Thomas Goirand dijo [Wed, Oct 05, 2011 at 10:21:06PM +0800]:
> > Because NM is what people are already used to, it's part of the Debian
> > culture about joining. Overloading that, preexisting, acronym is sort of
> > the maximum change we can do preserving "backward compatibility", but
> > still bringing existing processes closer to the correct (according to
> > Constitution and GR) terminology.
> >
> > I'm not saying we should only do backward compatible changes, a more
> > general reform of terminology might be good. But I AOL the many comments
> > that perfect should not be the enemy of the good: let's do this one and
> > improve over the status quo. (I.e.: your brainstorm is welcome, but
> > let's avoid that it gets in the way of smaller, less invasive,
> > improvements.)
> >
> > Cheers.
> >   
> In this case, I'll have to voice my concern again that I really fear
> that it's going to be even more confusing if we change the words
> behind the abbreviation only (nobody will know about this change if
> we don't advertize it enough).
> 
> Also, I don't get why you are writing that changing names for DD/DM
> will deserve a GR and constitution review, when changing from NM to
> NM wouldn't. Is it because NM isn't written into the stones of the
> constitution?

I am here with Thomas. Yes, the NM process is known, both by initials
and by full name. I think just doing a s/Maintainer/Member/ would be
similar to adding an epoch version to it. People would be as confused
by following NM 0:* than by following NM 1:*.
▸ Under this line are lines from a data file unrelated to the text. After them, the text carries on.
/-! ### respond -/

@[simp] theorem respond_cfg (r : Response) (s : State) : (respond r s).cfg = s.cfg := rfl
@[simp] theorem respond_oe (r : Response) (s : State) : (respond r s).oe = s.oe := rfl
@[simp] theorem respond_sckQ (r : Response) (s : State) : (respond r s).sckQ = s.sckQ := rfl
@[simp] theorem respond_mosiQ (r : Response) (s : State) : (respond r s).mosiQ = s.mosiQ := rfl
@[simp] theorem respond_csnQ (r : Response) (s : State) : (respond r s).csnQ = s.csnQ := rfl
@[simp] theorem respond_csAsserted (r : Response) (s : State) : (respond r s).csAsserted = s.csAsserted := rfl
@[simp] theorem respond_shiftOut (r : Response) (s : State) : (respond r s).shiftOut = s.shiftOut := rfl
@[simp] theorem respond_shiftIn (r : Response) (s : State) : (respond r s).shiftIn = s.shiftIn := rfl
@[simp] theorem respond_bitCnt (r : Response) (s : State) : (respond r s).bitCnt = s.bitCnt := rfl
@[simp] theorem respond_fault (r : Response) (s : State) : (respond r s).fault = s.fault := rfl
@[simp] theorem respond_polls (r : Response) (s : State) : (respond r s).polls = s.polls := rfl
@[simp] theorem respond_seq (r : Response) (s : State) : (respond r s).seq = .idle := rfl
@[simp] theorem respond_weArmed (r : Response) (s : State) : (respond r s).weArmed = s.weArmed := rfl
@[simp] theorem respond_lastRdyn (r : Response) (s : State) : (respond r s).lastRdyn = s.lastRdyn := rfl
@[simp] theorem respond_obligationViolated (r : Response) (s : State) : (respond r s).obligationViolated = s.obligationViolated := rfl
@[simp] theorem respond_trace (r : Response) (s : State) : (respond r s).trace = s.trace := rfl
@[simp] theorem respond_responses (r : Response) (s : State) : (respond r s).responses = s.responses ++ [r] := rfl
@[simp] theorem respond_hostQueue (r : Response) (s : State) : (respond r s).hostQueue = s.hostQueue := rfl
@[simp] theorem respond_misoIn (r : Response) (s : State) : (respond r s).misoIn = s.misoIn := rfl
@[simp] theorem respond_draws (r : Response) (s : State) : (respond r s).draws = s.draws := rfl

/-! ### raiseFault -/

@[simp] theorem raiseFault_cfg (k : FaultKind) (s : State) : (raiseFault k s).cfg = s.cfg := rfl
@[simp] theorem raiseFault_oe (k : FaultKind) (s : State) : (raiseFault k s).oe = s.oe := rfl
@[simp] theorem raiseFault_sckQ (k : FaultKind) (s : State) : (raiseFault k s).sckQ = s.sckQ := rfl
@[simp] theorem raiseFault_mosiQ (k : FaultKind) (s : State) : (raiseFault k s).mosiQ = s.mosiQ := rfl
@[simp] theorem raiseFault_csnQ (k : FaultKind) (s : State) : (raiseFault k s).csnQ = s.csnQ := rfl
@[simp] theorem raiseFault_csAsserted (k : FaultKind) (s : State) : (raiseFault k s).csAsserted = s.csAsserted := rfl
@[simp] theorem raiseFault_shiftOut (k : FaultKind) (s : State) : (raiseFault k s).shiftOut = s.shiftOut := rfl
@[simp] theorem raiseFault_shiftIn (k : FaultKind) (s : State) : (raiseFault k s).shiftIn = s.shiftIn := rfl
@[simp] theorem raiseFault_bitCnt (k : FaultKind) (s : State) : (raiseFault k s).bitCnt = s.bitCnt := rfl
@[simp] theorem raiseFault_fault (k : FaultKind) (s : State) : (raiseFault k s).fault = some k := rfl
@[simp] theorem raiseFault_polls (k : FaultKind) (s : State) : (raiseFault k s).polls = s.polls := rfl
@[simp] theorem raiseFault_seq (k : FaultKind) (s : State) : (raiseFault k s).seq = .idle := rfl
@[simp] theorem raiseFault_weArmed (k : FaultKind) (s : State) : (raiseFault k s).weArmed = s.weArmed := rfl
@[simp] theorem raiseFault_lastRdyn (k : FaultKind) (s : State) : (raiseFault k s).lastRdyn = s.lastRdyn := rfl
@[simp] theorem raiseFault_obligationViolated (k : FaultKind) (s : State) : (raiseFault k s).obligationViolated = s.obligationViolated := rfl
@[simp] theorem raiseFault_trace (k : FaultKind) (s : State) : (raiseFault k s).trace = s.trace := rfl
@[simp] theorem raiseFault_responses (k : FaultKind) (s : State) : (raiseFault k s).responses = s.responses ++ [.faulted k] := rfl
@[simp] theorem raiseFault_hostQueue (k : FaultKind) (s : State) : (raiseFault k s).hostQueue = s.hostQueue := rfl
@[simp] theorem raiseFault_misoIn (k : FaultKind) (s : State) : (raiseFault k s).misoIn = s.misoIn := rfl
@[simp] theorem raiseFault_draws (k : FaultKind) (s : State) : (raiseFault k s).draws = s.draws := rfl

/-! ### afterByte -/

@[simp] theorem afterByte_cfg (out : Byte) (s : State) : (s.afterByte out).cfg = s.cfg := rfl
@[simp] theorem afterByte_oe (out : Byte) (s : State) : (s.afterByte out).oe = s.oe := rfl
@[simp] theorem afterByte_sckQ (out : Byte) (s : State) : (s.afterByte out).sckQ = false := rfl
@[simp] theorem afterByte_mosiQ (out : Byte) (s : State) : (s.afterByte out).mosiQ = out.getLsbD 0 := rfl
@[simp] theorem afterByte_csnQ (out : Byte) (s : State) : (s.afterByte out).csnQ = s.csnQ := rfl
@[simp] theorem afterByte_csAsserted (out : Byte) (s : State) : (s.afterByte out).csAsserted = s.csAsserted := rfl
@[simp] theorem afterByte_shiftOut (out : Byte) (s : State) : (s.afterByte out).shiftOut = out := rfl
@[simp] theorem afterByte_shiftIn (out : Byte) (s : State) : (s.afterByte out).shiftIn = s.byteIn 0 := rfl
@[simp] theorem afterByte_bitCnt (out : Byte) (s : State) : (s.afterByte out).bitCnt = 8 := rfl
@[simp] theorem afterByte_fault (out : Byte) (s : State) : (s.afterByte out).fault = s.fault := rfl
@[simp] theorem afterByte_polls (out : Byte) (s : State) : (s.afterByte out).polls = s.polls := rfl
@[simp] theorem afterByte_seq (out : Byte) (s : State) : (s.afterByte out).seq = s.seq := rfl
@[simp] theorem afterByte_weArmed (out : Byte) (s : State) : (s.afterByte out).weArmed = s.weArmed := rfl
@[simp] theorem afterByte_lastRdyn (out : Byte) (s : State) : (s.afterByte out).lastRdyn = s.lastRdyn := rfl
@[simp] theorem afterByte_obligationViolated (out : Byte) (s : State) : (s.afterByte out).obligationViolated = s.obligationViolated := rfl
@[simp] theorem afterByte_trace (out : Byte) (s : State) : (s.afterByte out).trace = s.trace ++ byteEvents out s.level := rfl
@[simp] theorem afterByte_responses (out : Byte) (s : State) : (s.afterByte out).responses = s.responses := rfl
@[simp] theorem afterByte_hostQueue (out : Byte) (s : State) : (s.afterByte out).hostQueue = s.hostQueue := rfl
@[simp] theorem afterByte_misoIn (out : Byte) (s : State) : (s.afterByte out).misoIn = s.misoIn.drop 8 := rfl
@[simp] theorem afterByte_draws (out : Byte) (s : State) : (s.afterByte out).draws = s.draws + 8 := rfl

/-! ### afterFrame -/

@[simp] theorem afterFrame_cfg (bytes : List Byte) (s : State) : (s.afterFrame bytes).cfg = s.cfg := rfl
@[simp] theorem afterFrame_oe (bytes : List Byte) (s : State) : (s.afterFrame bytes).oe = s.oe := rfl
@[simp] theorem afterFrame_sckQ (bytes : List Byte) (s : State) : (s.afterFrame bytes).sckQ = false := rfl
@[simp] theorem afterFrame_mosiQ (bytes : List Byte) (s : State) : (s.afterFrame bytes).mosiQ = (bytes.getLastD 0).getLsbD 0 := rfl
@[simp] theorem afterFrame_csnQ (bytes : List Byte) (s : State) : (s.afterFrame bytes).csnQ = !s.cfg.csActiveLevel := rfl
@[simp] theorem afterFrame_csAsserted (bytes : List Byte) (s : State) : (s.afterFrame bytes).csAsserted = false := rfl
@[simp] theorem afterFrame_shiftOut (bytes : List Byte) (s : State) : (s.afterFrame bytes).shiftOut = bytes.getLastD 0 := rfl
@[simp] theorem afterFrame_shiftIn (bytes : List Byte) (s : State) : (s.afterFrame bytes).shiftIn = s.byteIn (bytes.length - 1) := rfl
@[simp] theorem afterFrame_bitCnt (bytes : List Byte) (s : State) : (s.afterFrame bytes).bitCnt = 8 := rfl
@[simp] theorem afterFrame_fault (bytes : List Byte) (s : State) : (s.afterFrame bytes).fault = s.fault := rfl
@[simp] theorem afterFrame_polls (bytes : List Byte) (s : State) : (s.afterFrame bytes).polls = s.polls := rfl
@[simp] theorem afterFrame_seq (bytes : List Byte) (s : State) : (s.afterFrame bytes).seq = s.seq := rfl
@[simp] theorem afterFrame_weArmed (bytes : List Byte) (s : State) : (s.afterFrame bytes).weArmed = s.weArmed := rfl
@[simp] theorem afterFrame_lastRdyn (bytes : List Byte) (s : State) : (s.afterFrame bytes).lastRdyn = s.lastRdyn := rfl
@[simp] theorem afterFrame_obligationViolated (bytes : List Byte) (s : State) : (s.afterFrame bytes).obligationViolated = s.obligationViolated := rfl
@[simp] theorem afterFrame_trace (bytes : List Byte) (s : State) : (s.afterFrame bytes).trace = s.trace ++ frameEvents s.cfg bytes s.level := rfl
@[simp] theorem afterFrame_responses (bytes : List Byte) (s : State) : (s.afterFrame bytes).responses = s.responses := rfl
@[simp] theorem afterFrame_hostQueue (bytes : List Byte) (s : State) : (s.afterFrame bytes).hostQueue = s.hostQueue := rfl
@[simp] theorem afterFrame_misoIn (bytes : List Byte) (s : State) : (s.afterFrame bytes).misoIn = s.misoIn.drop (8 * bytes.length) := rfl
@[simp] theorem afterFrame_draws (bytes : List Byte) (s : State) : (s.afterFrame bytes).draws = s.draws + 8 * bytes.length := rfl
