/-- V-F13. -/
theorem test_decode_unused_flag : decodeRequest { header := 0x00000015 } = .error .malformedRequest := by decide

/-- V-F3. -/
theorem test_frame_rdsr : decodeFrame Config.default [0b00000101, 0b00000000] = .ok .opRdsr := by decide

/-- P2. -/
theorem test_frame_wren : decodeFrame Config.default [0b00000110] = .ok .opWren := by decide

/-- V-F4. -/
theorem test_frame_wrdis : decodeFrame Config.default [0b00000100] = .ok .opWrdis := by decide

/-- V-F1. -/
theorem test_frame_wrsr : decodeFrame Config.default [0b00000001, 0b00001000] = .ok (.opWrsr 0x08) := by decide

/-- V-R3. -/
theorem test_frame_erasePage : decodeFrame Config.default [0b01010010, 0b00000101] = .ok (.opErasePage 0x05) := by decide

/-- V-R1. -/
theorem test_frame_eraseAll : decodeFrame Config.default [0b01100010] = .ok .opEraseAll := by decide

/-- V-F8. -/
theorem test_frame_program :
    decodeFrame Config.default [0b00000010, 0b10101011, 0b11001101, 0b00010001, 0b00100010] = .ok (.opProgram 0xABCD [0x11, 0x22]) := by
  decide

/-- V-F5. -/
theorem test_frame_read :
    decodeFrame Config.default [0b00000011, 0b00010010, 0b00110100, 0b00000000, 0b00000000, 0b00000000] = .ok (.opRead 0x1234 3) := by
  decide

/-- R62. -/
theorem test_frame_unknown_opcode : decodeFrame Config.default [0x9F] = .error .unknownOpcode := by decide

/-- R53, R58: RDSR has two bytes. -/
theorem test_frame_wrong_format : decodeFrame Config.default [0x05] = .error .malformedFrame := by decide

/-- R56: the opcodes are configuration. -/
theorem test_frame_other_profile : decodeFrame { Config.default with opWren := 0x50 } [0x50] = .ok .opWren := by decide

/-- R67. -/
theorem test_asm_read : Instr.asm (.read 0x1234 3) = some "READ 4660, 3" := by decide +kernel

/-! ### Transceiver requests -/

/-- V-O1. -/
theorem test_setOe_acquires :
    get (fun t => (t.trace, t.oe, t.csAsserted)) (exec (.setOe true) State.reset) =
      some ([.configure .sck .output (some false), .configure .mosi .output (some false), .configure .csn .output (some true),
        .configure .miso .input none], true, false) := by
  decide

/-- V-O4. -/
theorem test_setOe_closes_an_open_scope :
    get (fun t => (t.csnQ, t.csAsserted)) (exec (.setOe true) opened) = some (true, false) := by
  decide

/-- V-S1. -/
theorem test_setCs_asserts :
    get (fun t => (t.trace, t.csAsserted)) (exec (.setCs true) (ready [])) = some ([.drive .csn false, .delay .cs], true) := by
  decide

/-- V-S3. -/
theorem test_setCs_needs_the_bus : answers (exec (.setCs true) State.reset) = some [.refused .busNotAcquired] := by decide

/-- V-X3. -/
theorem test_xfer_receives :
    get (fun t => (t.responses, t.shiftIn, t.bitCnt)) (exec (.xfer 0xA5) (ready [0x3C])) = some ([.byte 0x3C], 0x3C, 8) := by
  decide +kernel

/-- V-X3, event by event. -/
theorem test_xfer_first_bit :
    get (fun t => t.trace.take 8) (exec (.xfer 0xA5) (ready [0x3C])) =
      some [.drive .sck false, .drive .mosi true, .delay .bitSetup, .sample .miso false, .drive .sck true, .delay .bitHold,
        .drive .sck false, .drive .sck false] := by
  decide +kernel
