/-- Opens a release of the issuing agent at a scope; its number is the next one. With three tags open it holds (R255). -/
def openRelease (s : State) (scope : Nat) : Option State :=
  if 3 ≤ s.phases.opened.length then none else
  let id := s.nextId
  let s := s.modPhases fun p => { p with counter := p.counter + 1, opened := p.opened ++ [id] }
  some (s.place (match s.cur with
    | .slot g _ => .release (s.grp g).col (s.grp g).core false scope
    | .thread c t => .release c t true scope))

/-- The item is a load or atomic of the core whose result has not returned (R256 step 1). -/
def loadOf (s : State) (col core : Nat) (i : Item) : Bool :=
  let of (d : Dest) : Bool := match d with
    | .vreg g _ => decide ((s.grp g).col = col) && decide ((s.grp g).core = core)
    | .sreg g _ => decide ((s.grp g).col = col) && decide ((s.grp g).core = core)
    | .thread _ _ _ => false
  match i with
  | .result d _ _ _ load => load && of d
  | .late l => (l.dst.map of).getD false
  | .gather d _ _ _ => of d
  | .scr r => (match r.op with | .load => true | .atom _ _ => true | _ => false) && (r.dst.map of).getD false
  | _ => false

/-- The item is a load of the stream thread whose result has not returned. -/
def loadOfThread (c t : Nat) (i : Item) : Bool :=
  match i with
  | .result (.thread c' t' _) _ _ _ load => load && c' = c && t' = t
  | .late l => l.thr = some t && l.col = c && l.dst.isSome
  | .scr r => r.thr = some t && r.col = c && decide (r.op = .load)
  | _ => false

/-- Some load or atomic that the issuing agent made before `bound` has not returned. -/
def loadsPending (s : State) (bound : Nat) : Bool :=
  s.flight.any fun f => decide (f.id < bound) && (match s.cur with
    | .slot g _ => s.loadOf (s.grp g).col (s.grp g).core f.item
    | .thread c t => loadOfThread c t f.item)

/-- Step 2 of an acquire: the core drops its lines but those filled by `vldi` (R256, R158). -/
def dropLines (s : State) : State := match s.cur with
  | .slot g _ => s.modCore (s.grp g).col (s.grp g).core fun k => { k with l1 := k.l1.filter (·.invariant) }
  | .thread _ _ => s

/-- The end of an instruction that acquires: it waits for the loads placed before `bound`, then drops the lines (R256). -/
def acquireFrom (s : State) (bound : Nat) (e : Bool) : Eff State :=
  if s.loadsPending bound then hold ((s.setProg (.released bound e)).awaits (.loads bound)) else .ok s.dropLines

/-- The acquire of an instruction that then writes E (R172, R257). -/
def acquireE (s : State) (e : Bool) : Eff State :=
  match s.prog with
  | .released bound e => (s.acquireFrom bound e).map fun t => t.setE e
  | _ => (s.acquireFrom s.nextId e).map fun t => t.setE e

/-! ### Sealing (R350) -/

/-- A publication seals every open region of the issuing agent (R350, R355). -/
def sealAll (s : State) : State := match s.cur with
  | .slot g _ => s.modGroup g fun x => { x with regions := x.regions.map fun r => { r with sealed := true } }
  | .thread c t => s.modThread c t fun h => { h with regions := h.regions.map fun r => { r with sealed := true } }

/-- A store of a group to lines of TAL or GLB that its innermost region does not preserve seals every region that is not IDEM (R350). -/
def sealStore (s : State) (g : Nat) (lines : List Nat) : State :=
  s.modGroup g fun x => match x.regions with
    | [] => x
    | r :: rs =>
      if lines.all fun l => r.undo.any fun u => u.line = l then x
      else { x with regions := (r :: rs).map fun r => if r.idem then r else { r with sealed := true } }

/-- The same for a stream thread, which preserves no line (R355). -/
def sealThreadStore (s : State) (c t : Nat) : State :=
  s.modThread c t fun h => { h with regions := h.regions.map fun r => if r.idem then r else { r with sealed := true } }

/-! ### Queues: status words (R284) -/

def qSize (q : Queue) : Nat := 2 ^ (q.log2sz + 4)

/-- Home address of the status word of a ticket (R283). -/
def statAddr (s : State) (q t : Nat) : Nat := (s.queue q).statPa + 8 * (t % qSize (s.queue q))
If we want to make things clear, rather than sticking to old and
confusing name schemes (that reflected reality back where you were
either a Developer/Member/Maintainer or nothing at all), is to abandon
old namings and come up with new ones.

And if it needs a constitutional amendment, well, so be it. If we come
up with clear reasoning and naming, I don't expect it to fail. Yes,
it's more bureaucratic, but there's a reason for the process to
exist. Precisely, to make us all DDs 1) think it over until it's a
good enough proposal and 2) participate even if we don't follow the
relevant mailing list. Having your proposal go through a GR will get
the input of more DDs, give everybody the opportunity to comment on
it, and inform all of them on the outcome.